According to one specific example of the present invention, the present invention provides a pharmaceutical composition for treating or preventing an EGFR-related disease, which contains as an active ingredient a compound represented by the chemical formula 1, 2, 3, or 4, a tautomer thereof, a stereoisomer thereof, or a pharmaceutically acceptable salt thereof. Specifically, the EGFR-related disease may be cancer.

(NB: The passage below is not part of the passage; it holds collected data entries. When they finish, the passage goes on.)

-- ==== Sys2Proof/Machine/Ops.lean ====
section
/-! DEFINITION. The shared operations over registers, events and the audit log: reading and updating a word, counting (CNT), posting
(STS), event-queue and audit entries. -/

namespace Sys2Proof.Machine

/-- Change one element of a vector. -/
def modV {α : Type} {n : Nat} (v : Vector α n) (i : Fin n) (f : α → α) : Vector α n := v.set i.val (f v[i]) i.isLt

/-- A number as an index, 0 when it is out of range. -/
def toFin (n : Nat) (h : 0 < n) (i : Nat) : Fin n := if hi : i < n then ⟨i, hi⟩ else ⟨0, h⟩

/-- A course number. -/
def toCrs (i : Nat) : CourseId := toFin 16 (by decide) i
/-- A home number. -/
def toHome (i : Nat) : HomeId := toFin 2 (by decide) i
/-- A port number. -/
def toPort (i : Nat) : PortId := toFin 24 (by decide) i
/-- A mailbox number. -/
def toMbx (i : Nat) : MbxId := toFin 6 (by decide) i
/-- A bay number. -/
def toBay (i : Nat) : BayId := toFin 8 (by decide) i

/-- Courses present in a fused variant (Table 0-2). -/
def present (variant : Nat) (c : Nat) : Bool :=
  if variant = 16 then decide (c < 16) else if variant = 12 then decide (c % 8 < 6 ∧ c < 16) else decide (c % 8 < 4 ∧ c < 16)

/-- The course is present and its island is powered: fence_cause 1 powers it off (R330). -/
def powered (z : Zmc) (c : CourseId) : Bool := present z.boot.variant c && z.cinfo[c].fence != 1

/-- The course is present and not fenced. -/
def liveCrs (z : Zmc) (c : CourseId) : Bool := present z.boot.variant c && z.cinfo[c].fence == 0

/-- LCK period of a link mode (Table 0-4): halved by half width and by half rate -/
def lckOf (mode : Nat) : Nat := if mode = 0 then 75 else if mode = 3 then 300 else 150

/-- The clock period of an island. -/
def islTu (z : Zmc) (i : Nat) : Nat :=
  if i < 16 then lckOf z.cinfo[toCrs i].mode
  else if i < 18 then tuFck
  else if i = 18 then tuMck
  else if i = 20 then tuTck
  else if i = 21 then tuSec
  else if i = 22 then tuDbg
  else if i = 23 then tuBist
  else tuSck

/-- The cycle of an island's clock at an instant. -/
def islCyc (z : Zmc) (i now : Nat) : Nat := now / islTu z i

/-- Package time in ns, as the Timebase holds it. -/
def pkgNs (z : Zmc) (now : Nat) : Nat := (z.pkg0 + now / tuPerNs) % 2 ^ 64

/-- Package time as 64 bits. -/
def pkgTime (z : Zmc) (now : Nat) : BitVec 64 := BitVec.ofNat 64 (pkgNs z now)

/-- The word stored at a window offset. -/
def wordAt (z : Zmc) (off : Nat) : Word :=
  match tblFind z.rg.reg off with
  | some v => v
  | none => rstWord off

/-- Store a word. -/
def putWord (z : Zmc) (off : Nat) (v : Word) : Zmc := { z with rg := { z.rg with reg := tblPut z.rg.reg off v } }

/-- Bits [hi:lo] of a word. -/
def bitsOf (w : Word) (hi lo : Nat) : Nat := (w.toNat >>> lo) % 2 ^ (hi + 1 - lo)

/-- A word with bits [hi:lo] replaced. -/
def setBits (w : Word) (hi lo v : Nat) : Word :=
  let m := BitVec.ofNat 32 (2 ^ (hi + 1 - lo) - 1) <<< lo
  (w &&& ~~~m) ||| ((BitVec.ofNat 32 v <<< lo) &&& m)

/-- A field of the stored word. -/
def getF (z : Zmc) (off hi lo : Nat) : Nat := bitsOf (wordAt z off) hi lo

/-- Drive a field. -/
def setF (z : Zmc) (off hi lo v : Nat) : Zmc := putWord z off (setBits (wordAt z off) hi lo v)

/-- A 64-bit value in two words. -/
def getWide (z : Zmc) (off : Nat) : BitVec 64 := wordAt z (off + 4) ++ wordAt z off

/-- Drive a 64-bit value. -/
def putWide (z : Zmc) (off : Nat) (v : BitVec 64) : Zmc :=
  putWord (putWord z off (v.extractLsb' 0 32)) (off + 4) (v.extractLsb' 32 32)

/-- Log a hardware update of a word for R44; only the latest cycles matter. -/
def logHw (z : Zmc) (now off : Nat) : Zmc :=
  let cyc := islCyc z (ownerOf off) now
  if z.rg.hw.any (fun u => u.off == off && u.cyc == cyc) then z
  else { z with rg := { z.rg with hw := ⟨off, cyc, wordAt z off⟩ :: z.rg.hw.filter (fun u => u.cyc == islCyc z (ownerOf u.off) now) } }

/-- A software write of this word in the owner's present cycle (R44). -/
def swHit (z : Zmc) (now off : Nat) : Bool := z.rg.sw.any (fun u => u.off == off && u.cyc == islCyc z (ownerOf off) now)

/-- The event bits that software writes of this word have cleared in the owner's present cycle. -/
def swCleared (z : Zmc) (now off : Nat) : Word :=
  (z.rg.sw.filter (fun u => u.off == off && u.cyc == islCyc z (ownerOf off) now)).foldl (fun a u => a ||| u.clr) 0

/-- Log a software write of a word for R44. -/
def logSw (z : Zmc) (now off : Nat) (clr : Word) : Zmc :=
  { z with rg := { z.rg with sw := ⟨off, islCyc z (ownerOf off) now, clr⟩ :: z.rg.sw.filter (fun u => u.cyc == islCyc z (ownerOf u.off) now) } }

/-- Post events: set the bits `m` of an STS word and increment its seq (R33); a software clear in the same cycle is void (R44). -/
def postBits (z : Zmc) (now off : Nat) (m : Word) : Zmc :=
  let z := logHw z now off
  let w := wordAt z off ||| swCleared z now off
  putWord z off ((w ||| m) + 0x01000000#32)

/-- Post one event bit. -/
def post (z : Zmc) (now off bit : Nat) : Zmc := postBits z now off (1#32 <<< bit)

/-- Block base of a window offset. -/
def blkBase (off : Nat) : Nat := match blockOf off with | none => 0 | some (_, _, b) => b

/-- A CNT field of the block has lost an increment (R45). -/
def cntLost (z : Zmc) (now off : Nat) : Zmc := post z now (blkBase off + 8) 0

/-- The counter group of an island: base and number (R340). -/
def ctrBase (i : Nat) : Nat :=
  if i < 16 then crsBase i + 0x3000 else if i < 18 then homeBase (i - 16) + 0x3800 else hodBase + 0x1000 + (i - 18) * 0x100
/-- Counters in the group. -/
def ctrNum (i : Nat) : Nat := if i < 16 then 16 else if i < 18 then 32 else 8

/-- Post ovf_k of a group (bit k of its STS register) . -/
def ctrSts (z : Zmc) (now i k bit : Nat) : Zmc := post z now (ctrBase i + 16 * ctrNum i + 8 * (k / 16)) bit

/-- Add to a 48-bit value whose low word is at `off`; answers the wraps. -/
def add48 (z : Zmc) (now off n : Nat) : Zmc × Nat :=
  let z := logHw (logHw z now off) now (off + 4)
  let v := (wordAt z (off + 4)).toNat % 2 ^ 16 * 2 ^ 32 + (wordAt z off).toNat + n
  (putWord (putWord z off (BitVec.ofNat 32 v)) (off + 4) (BitVec.ofNat 32 (v / 2 ^ 32 % 2 ^ 16)), v / 2 ^ 48)

/-- A software write of either word of a 48-bit value in the owner's present cycle. -/
def swHit48 (z : Zmc) (now off : Nat) : Bool := swHit z now off || swHit z now (off + 4)

/-- `w` carries reach odd counter `k` (R343, R344). -/
def ctrCarry (z : Zmc) (now i k w : Nat) : Zmc :=
  let ctl := ctrBase i + 16 * k
  let j := k / 2
  if swHit z now ctl then ctrSts z now i k (16 + j % 8)
  else if getF z ctl 1 0 ≠ 3 then z
  else if swHit48 z now (ctl + 8) then ctrSts (cntLost z now ctl) now i k (16 + j % 8)
  else
    let (z, wraps) := add48 z now (ctl + 8) w
    if wraps = 0 then z else ctrSts z now i k (k % 16)

/-- General counter `k` of island `i` adds `n` (R340 to R344). -/
def ctrAdd (z : Zmc) (now i k n : Nat) : Zmc :=
  let ctl := ctrBase i + 16 * k
  if z.hod.frozen then z
  else if swHit48 z now (ctl + 8) then cntLost z now ctl
  else
    let (z, wraps) := add48 z now (ctl + 8) n
    if wraps = 0 then z
    else
      let z := ctrSts z now i k (k % 16)
      if k % 2 = 0 then ctrCarry z now i (k + 1) wraps else z

/-- The register block whose CNT fields an island's counters select (R341). -/
def islBlock (i : Nat) : Nat :=
  if i < 16 then crsBase i
  else if i < 18 then homeBase (i - 16)
  else if i = 18 then mbxBase
  else if i < 21 then zmcBase
  else if i < 24 then secBase
  else hodBase

/-- Every counter of island `i` in mode 1 that selects the CNT field of `off` at bit `lo` adds `n` (R341). -/
def edgeCtrs (z : Zmc) (now i off lo n : Nat) : Zmc :=
  if (lo ≠ 0 ∧ lo ≠ 16) ∨ blkBase off ≠ islBlock i then z
  else (List.range (ctrNum i)).foldl (fun z k =>
    let c := wordAt z (ctrBase i + 16 * k)
    if bitsOf c 1 0 = 1 ∧ bitsOf c 16 3 * 4 = off - blkBase off ∧ bitsOf c 17 17 = lo / 16 then ctrAdd z now i k n else z) z

/-- The CNT field of a word at bit `lo`. -/
def cntFld (off lo : Nat) : Option Fld :=
  match regDef off with
  | none => none
  | some d => d.flds.find? (fun f => f.lo == lo && f.cls == .cnt)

The type of cancer is as mentioned above.

The pharmaceutical composition of the present invention may further include one or more active ingredients exhibiting the same and/or similar efficacy in addition to the compound represented by the chemical formula 1, 2, 3, or 4, a tautomer thereof, a stereoisomer thereof, or a pharmaceutically acceptable salt thereof.

The pharmaceutical composition of the present invention can be used for clinical administration and can be prepared so that it can be administered in various oral or parenteral dosage forms.

In addition, according to one specific example of the present invention, a method for treating or preventing an EGFR-related disease is provided, comprising administering a therapeutically effective amount of a compound represented by the chemical formula 1, 2, 3, or 4, a tautomer thereof, a stereoisomer thereof, or a pharmaceutically acceptable salt thereof to a subject in need thereof. The subject may be a mammal including a human. Specifically, the EGFR-related disease may be cancer. The type of cancer is as mentioned above.

The term "therapeutically effective amount" as used in the present invention refers to an amount of a compound represented by Chemical Formula 1, 2, 3, or 4 that is effective in treating or preventing an EGFR-related disease. Specifically, a "therapeutically effective amount" means an amount sufficient to treat a disease at a reasonable benefit/risk ratio applicable to medical treatment, and the effective dosage level can be determined based on factors including the subject type, severity, age, sex, type of disease, activity of the drug, sensitivity to the drug, time of administration, route of administration, excretion rate, duration of treatment, concurrently used drugs, or other factors well known in the medical field.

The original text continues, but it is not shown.